ISLAMABAD-The federal government would transfer Rs 1.72 trillion to the four provinces under the National Finance Commission (NFC) award in the upcoming financial year 2014-15 that is 21 percent higher than the amount transferred in outgoing fiscal year 2013-14.

The federal government would transfer Rs 1.72 trillion in next fiscal year to the four provinces as against the revised amount transferred Rs 1.41 trillion during outgoing year, showing an increase of 21.7 percent.

However, the amount transferring to the provinces would depend on the Federal Board of Revenue’s performance to achieve its revenue collection target next fiscal year. The provinces would not get Rs 1.72 trillion from federal government if FBR fails to achieve its target, as it happened in the outgoing financial year. The federal government was supposed to transfer Rs 1.5 trillion in outgoing fiscal year but it had to transfer only Rs 1.41 billion as FBR failed to achieve its target.  The federal government would transfer Rs 812.786 billion to Punjab in next financial year 2013-14 as compared to Rs 658.99 billion of the outgoing fiscal year. Similarly, the Sindh province would get Rs 464.007 billion in the upcoming financial year 2014-15 as against Rs 380.342 billion of the outgoing year.

According to the budget documents, the federal government would transfer Rs 283.68 billion to Khyber Pakhtunkhwa in next fiscal year as compared to Rs 235.05 billion of the outgoing year.

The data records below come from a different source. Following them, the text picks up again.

/-- A turn keeps an instance quiet. -/
theorem turnInst_quiet (hwindow : s.cfg.debounceTicks.toNat ≤ 6) {x : Inst} (h : x.Quiet 1) (ev rv : Bool) (evid : Byte)
    (i : Nat) (b : Bool) : (turnInst ev rv evid i s b x).Quiet 0 := by
  have hlegal := turnInst_legal h.legal ev rv evid i s b
  cases hs : isSentinel x.as with
  | true =>
    rw [turnInst_of_sentinel hs] at hlegal ⊢
    exact ⟨hlegal, .inr (.inr (.inr rfl)), nofun, nofun⟩
  | false =>
    obtain ⟨f, hf⟩ := funcOf_of_not_sentinel hs
    cases hm : malformedCall ev rv with
    | true =>
      rw [turnInst_malformed hf evid i s b hm]
      refine ⟨h.legal, h.place, fun has hp => ?_, h.timedOut⟩
      obtain ⟨bs, hacc, hlen, htdb⟩ := h.waiting has hp
      exact ⟨bs, hacc, hlen, by omega⟩
    | false =>
      by_cases hp : x.ph.get f = .exit
      · obtain ⟨evoId, evoData, rsn, hres, hst⟩ := h.exit hf hp s.cfg i evid b
        have hidle := actionEffect_exit_idle h.legal hf s.cfg i evid b .confirm
        rw [turnInst_leave hf evid i s b hm hp, hres] at hlegal ⊢
        refine ⟨hlegal, ?_, fun _ hoper => ?_, fun _ hexit => ?_⟩
        · simp only [nextState, htable]
          cases hrow : findRow s defaultTable ⟨i, x.as, evoId, evoData, rsn⟩ with
          | none => exact .inr (.inr (.inr rfl))
          | some r =>
            obtain ⟨-, hnext⟩ := quiet_findRow hst hrow
            exact .inr (hnext.imp id .inl)
        · rcases hidle with hidle | hidle <;> cases hidle.symm.trans hoper
        · rcases hidle with hidle | hidle <;> cases hidle.symm.trans hexit
      · rw [turnInst_stay hf evid i s b hm hp] at hlegal ⊢
        have has := actionEffect_as s.cfg f i evid b x (x.ph.get f)
        have hconfirm : x.as = .cnfPress → f = .confirm := by
          intro hpress
          rw [hpress] at hf
          exact (Option.some.inj hf).symm
        refine ⟨hlegal, by rw [has]; exact h.place, fun hpress hphase => ?_, fun hpress hphase => ?_⟩
        · rw [has] at hpress
          obtain rfl := hconfirm hpress
          rcases h.confirm hpress hwindow i evid b hp rfl with ⟨hexit, -⟩ | ⟨-, hheld⟩
          · cases hexit.symm.trans hphase
          · exact hheld
        · rw [has] at hpress
          obtain rfl := hconfirm hpress
          rcases h.confirm hpress hwindow i evid b hp rfl with ⟨-, hrsn⟩ | ⟨hoper, -⟩
          · exact hrsn
          · cases hoper.symm.trans hphase

/-- A turn of a quiet instance posts nothing. -/
theorem callRecords_quiet {i : Nat} {d : Nat} (h : (s.inst i).Quiet d) (ev rv : Bool) (evid : Byte) :
    ∀ r ∈ callRecords ev rv evid i (s.as i) s, r.isPost = false := by
  have heffect : ∀ c e, ∀ r ∈ effectRecords s i c e, r.isPost = false := by
    rintro c ⟨res, x, pulls, err⟩
    cases pulls <;> cases err <;> simp [effectRecords, Record.isPost]
  unfold callRecords
  split
  · nofun
  · next hs =>
    intro r hr
    rcases List.mem_append.mp hr with hr | hr
    · exact heffect _ _ r hr
    · obtain ⟨f, hf⟩ := funcOf_of_not_sentinel ((Bool.not_eq_true _).mp hs)
      unfold callEffect at hr
      cases hm : malformedCall ev rv with
      | true =>
        rw [stepEffect_of_malformed hf _ _ hm] at hr
        cases hr
      | false =>
        rw [stepEffect_of_func hf _ _ hm] at hr
        generalize s.nextSample (stepChannel s.cfg (s.as i) i) = b at hr
        by_cases hp : (s.inst i).ph.get f = .exit
        · obtain ⟨evoId, evoData, rsn, hres, hst⟩ := h.exit hf hp s.cfg i evid b
          rw [hp, hres] at hr
          simp only [exitRecords, htable] at hr
          cases hrow : findRow s defaultTable ⟨i, s.as i, evoId, evoData, rsn⟩ with
          | none =>
            rw [hrow] at hr
            obtain rfl := List.mem_singleton.mp hr
            rfl
          | some w =>
            obtain ⟨hact, -⟩ := quiet_findRow hst hrow
            rw [hrow] at hr
            simp only [hact] at hr
            cases hr
        · rw [actionEffect_notDone _ _ hp] at hr
          cases hr

end

/-! ### Quiet runs -/

theorem StepTo.port {s t : State} (h : StepTo s t) : t.port = s.port.tail := by
  cases h with
  | idle hp => simp [hp]
  | reset hp | setup hp | tickOff hp | badCmd hp =>
    rw [hp]
    rfl
  | tick hp =>
    obtain ⟨u, hu⟩ := acceptedTick_turns _ _ _ _
    rw [hp]
    exact hu.port
  | @control i evid rest f hp hi =>
    rw [hp, phaseAction_eq _ _ _ _ _ (show i < State.count { s with port := rest } from hi)]
    exact (Effect.apply_onlyOutside ..).port.trans (stepped_port ..)
  | outside hp _ hout =>
    rw [hp]
    exact hout.port

/-- A state of a run of host commands in which nothing has been posted and nothing can be. -/
structure State.QuietRun (s : State) : Prop where
  table : s.cfg.table = defaultTable
  window : s.cfg.debounceTicks.toNat ≤ 6
  commands : s.hostOnly
  quiet : ∀ i < s.count, (s.inst i).Quiet 0
  noPost : ∀ r ∈ s.history, r.isPost = false

/-- A tick of quiet instances posts nothing. -/
theorem TickTurns.noPost {ev rv : Bool} {evid : Byte} {s t : State} {u : Nat → State}
    (hu : TickTurns ev rv evid s t u) (htable : s.cfg.table = defaultTable)
    (hquiet : ∀ i < s.count, (s.inst i).Quiet 0) (h : ∀ r ∈ s.history, r.isPost = false) :
    ∀ r ∈ t.history, r.isPost = false := by
  intro r hr
  rw [hu.history] at hr
  rcases List.mem_append.mp hr with hr | hr
  · rcases List.mem_append.mp hr with hr | hr
    · exact h r hr
    · obtain ⟨i, hi, hr⟩ := List.mem_flatMap.mp hr
      have hi := mem_descending.mp hi
      refine callRecords_quiet ?_ (d := 1) ?_ ev rv evid r hr
      · rw [(hu.starts i hi).cfg]
        exact htable
      · rw [hu.start_inst hi]
        exact (hquiet i hi).later
  · split at hr
    · cases hr
    · obtain rfl := List.mem_singleton.mp hr
      rfl

theorem StepTo.quietRun {s t : State} (h : StepTo s t) (hs : s.QuietRun) : t.QuietRun := by
  have hcommand : ∀ {q rest}, s.port = q :: rest → ∃ w, q = .command w := fun hp =>
    hs.commands _ (by rw [hp]; exact List.mem_cons_self)
  obtain ⟨hcfg, -⟩ := h.build
  refine ⟨by rw [hcfg]; exact hs.table, by rw [hcfg]; exact hs.window, ?_, ?_, ?_⟩
  · intro q hq
    rw [h.port] at hq
    exact hs.commands q (List.mem_of_mem_tail hq)
  · refine h.forall_inst quiet_reset ?_ (fun _ hx => hx.later) ?_ hs.quiet
    · rintro ⟨i, evid, rest, hp⟩
      obtain ⟨w, hw⟩ := hcommand hp
      cases hw
    · intro ev rv evid u i b x hu hx
      exact turnInst_quiet (by rw [hu]; exact hs.table) (by rw [hu]; exact hs.window) hx ev rv evid i b
  · cases h with
    | idle | reset | setup | tickOff => exact hs.noPost
    | tick =>
      obtain ⟨u, hu⟩ := acceptedTick_turns _ _ _ _
      exact hu.noPost hs.table hs.quiet hs.noPost
    | badCmd =>
      intro r hr
      rcases List.mem_append.mp hr with hr | hr
      · exact hs.noPost r hr
      · obtain rfl := List.mem_singleton.mp hr
        rfl
    | control hp =>
      obtain ⟨w, hw⟩ := hcommand hp
      cases hw
    | outside hp hq =>
      obtain ⟨w, hw⟩ := hcommand hp
      exact absurd hw (hq w)

/-- What every step keeps, a run keeps. -/
theorem runSteps_induction {P : State → Prop} (h : ∀ s t, P s → step s = .next t → P t) :
    ∀ (k : Nat) (s t : State), P s → runSteps k s = some t → P t := by
  intro k
  induction k with
  | zero => rintro s t hs ⟨⟩; exact hs
  | succ k ih =>
    intro s t hs hrun
    rw [runSteps] at hrun
    cases hstep : step s with
    | next s' =>
      rw [hstep] at hrun
      exact ih s' t (h s s' hs hstep) hrun
    | fault f => rw [hstep] at hrun; cases hrun
    | refused r => rw [hstep] at hrun; cases hrun

/-- Settles O56: the state after reset starts a quiet run. -/
theorem shortWindowNeverPosts : Obligations.ShortWindowNeverPosts := by
  unfold Obligations.ShortWindowNeverPosts
  intro c streams q words k t hwf htable hwindow hrun
  have hstart : State.QuietRun { State.resetWith c streams q with port := words.map Request.command } := by
    refine ⟨htable, hwindow, fun q hq => ?_, ?_, nofun⟩
    · obtain ⟨w, -, rfl⟩ := List.mem_map.mp hq
      exact ⟨w, rfl⟩
    · refine (forall_lanes_iff _ (Inst.Quiet 0)).mp fun l hl => ?_
      obtain ⟨ch, -, rfl⟩ := List.mem_map.mp hl
      exact quiet_reset
  exact (runSteps_induction (fun _ _ hs hstep => (stepTo_of_step hstep).quietRun hs) k _ t hstart hrun).noPost

end Sys2Proof.Machine
end

section
/-! O57 (70_reset_and_hazards.md R229, R235): a clean press is posted in the eleventh tick. The ticks are followed one by
one on the registers of the button: its first 1 ends Released, one tick leaves it, one enters Press-confirm, seven more
ones fill the accumulator while the timer reads less than the window, and the exit takes the row that notifies. -/

namespace Sys2Proof.Machine

open Sys2Proof

/-! ### The row an exit takes -/

/-- In a legal build a default row that fits is the one the search takes, since no other does (R163, item 1). -/
theorem findRow_default {s : State} (hwf : s.cfg.wf = true) (htable : s.cfg.table = defaultTable) {w : Word}
    (hw : w ∈ defaultTable) {x : ExitOut} (h : RowFits (Row.ofWord w) x.s x.evoId x.evoData x.rsn s) :
    findRow s s.cfg.table x = some (Row.ofWord w) := by
  rw [← htable] at hw
  obtain ⟨r, hr⟩ := findRow_of_mem hw h
  obtain ⟨v, hv, rfl, hm⟩ := findRow_some hr
  obtain ⟨j, hj⟩ := List.mem_iff_getElem?.mp hw
  obtain ⟨k, hk⟩ := List.mem_iff_getElem?.mp hv
  have hjk : j = k := defaultTableMatchesAtMostOneRow s _ _ _ _ j k w v hwf htable hj hk h (rowMatches_iff.mp hm)
  subst hjk
  cases hj.symm.trans hk
  exact hr

section

variable {s : State} (hwf : s.cfg.wf = true) (htable : s.cfg.table = defaultTable)
include hwf htable

theorem findRow_twitch (i : Nat) (evoData : Byte) :
    findRow s s.cfg.table ⟨i, .released, s.tickid, evoData, rsnTwitch⟩ = some (Row.ofWord 0x43FC02C0) :=
  findRow_default hwf htable (by decide) (default_row_fits (by decide) evoData rfl rfl rfl)

theorem findRow_pressed (i : Nat) (evoData : Byte) :
    findRow s s.cfg.table ⟨i, .cnfPress, s.cfg.evPressed, evoData, rsnDebounced⟩ = some (Row.ofWord 0x67FC0520) :=
  findRow_default hwf htable (by decide) (default_row_fits (by decide) evoData rfl rfl rfl)

end

/-! ### One turn at each point of a clean press -/

section

variable (i : Nat) (s : State) {x : Inst}

/-- A 1 ends Released. -/
theorem turnInst_released_one {b : Bool} (hb : b = true) (has : x.as = .released) (hp : x.ph.released = .oper) :
    turnInst true true s.tickid i s b x = { x with ph := x.ph.set .released .exit } ∧
      turnPulls true true s.tickid i s.cfg b x = true := by
  have hf : funcOf x.as = some .released := by rw [has]; rfl
  have hp' : x.ph.get .released = .oper := hp
  rw [hb, turnInst_stay hf s.tickid i s true rfl (by rw [hp']; decide), turnPulls, stepEffect_of_func hf _ _ rfl, hp',
    show isSentinel x.as = false by rw [has]; rfl]
  exact ⟨rfl, rfl⟩

/-- The exit of Released leads to Press-confirm. -/
theorem turnInst_released_exit (hwf : s.cfg.wf = true) (htable : s.cfg.table = defaultTable) (b : Bool)
    (has : x.as = .released) (hp : x.ph.released = .exit) :
    turnInst true true s.tickid i s b x = { x with as := .cnfPress, ph := x.ph.set .released .finished } ∧
      turnPulls true true s.tickid i s.cfg b x = false := by
  have hf : funcOf x.as = some .released := by rw [has]; rfl
  have hp' : x.ph.get .released = .exit := hp
  have hnext : nextState s i x.as (actionEffect s.cfg .released .exit i s.tickid b x).res = .cnfPress := by
    rw [has]
    show nextState s i .released (.done s.tickid (evData i) rsnTwitch) = .cnfPress
    rw [nextState, findRow_twitch hwf htable]
    rfl
  rw [turnInst_leave hf s.tickid i s b rfl hp', hnext, turnPulls, stepEffect_of_func hf _ _ rfl, hp', has]
  exact ⟨rfl, rfl⟩

/-- The entry of Press-confirm seeds the accumulator and clears the timer. -/
theorem turnInst_confirm_entry (b : Bool) (has : x.as = .cnfPress)
    (hp : x.ph.confirm = .uninit ∨ x.ph.confirm = .finished) :
    turnInst true true s.tickid i s b x = { x with acc := accOf [], tdb := 0, ph := x.ph.set .confirm .oper } ∧
      turnPulls true true s.tickid i s.cfg b x = false := by
  have hf : funcOf x.as = some .confirm := by rw [has]; rfl
  have hne : x.ph.get .confirm ≠ .exit := by
    show x.ph.confirm ≠ .exit
    rcases hp with hp | hp <;> rw [hp] <;> decide
  rw [turnInst_stay hf s.tickid i s b rfl hne, turnPulls, stepEffect_of_func hf _ _ rfl,
    show isSentinel x.as = false by rw [has]; rfl]
  rcases hp with hp | hp <;> rw [show x.ph.get .confirm = _ from hp] <;> exact ⟨rfl, rfl⟩

theorem confirmEffect_pulls (c : Config) (b : Bool) (x : Inst) : (confirmEffect c b x).pulls = true := by
  unfold confirmEffect
  (repeat' split) <;> rfl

The Khyber Pakhtunkhwa project would get one percent additional under NFC award due to the war on terror. The Balochistan province would get Rs159.71 billion in the upcoming financial year under NFC award as against Rs 138.95 billion of the outgoing fiscal year 2012-13.

The break-up of Rs 1.72 trillion to be transferred to the provinces showed that Rs1.58 trillion would be collected as Divisible Pool Taxes, Rs 137.48 billon to be accumulated as Straight Transfers and Rs 1.913 billion as General Sales Tax on services sector.  The break-up of Divisible Pool Taxes showed that Rs 660.66 billion would be collected as taxes on income, Rs 389 million as Capital Value Tax, Rs 667.49 billion as Sales Tax on goods, Rs 94.93 billion as Federal Excise Duty and Rs 157.32 billion as Custom duties in the next financial year 2014-15.

Similarly, the break-up of Straight Transfers showed that Rs 31.62 billion would be accumulated as royalty on crude oil, Rs 48.18 billion as royalty on natural gas, Rs 45.472 billion as Natural Gas Development Surcharge and Rs 12.214 billion as Excise Duty on natural gas in the upcoming fiscal year.

Meanwhile, Rs 1.913 billion would be collected General Sales Tax on services in next financial year 2014-15. Apart from transferring Rs 1.7 trillion under NFC award, the federal government would also transfer Rs 32.737 billion to the provinces as grants.

It is worth mentioning here that the provincial governments get shares from federal government under NFC award on the said formula, Punjab 51.74 percent, Sindh, 24.55 percent, Khyber Pakhtunkhwa 14.62 percent and Balochistan 9.09 percent.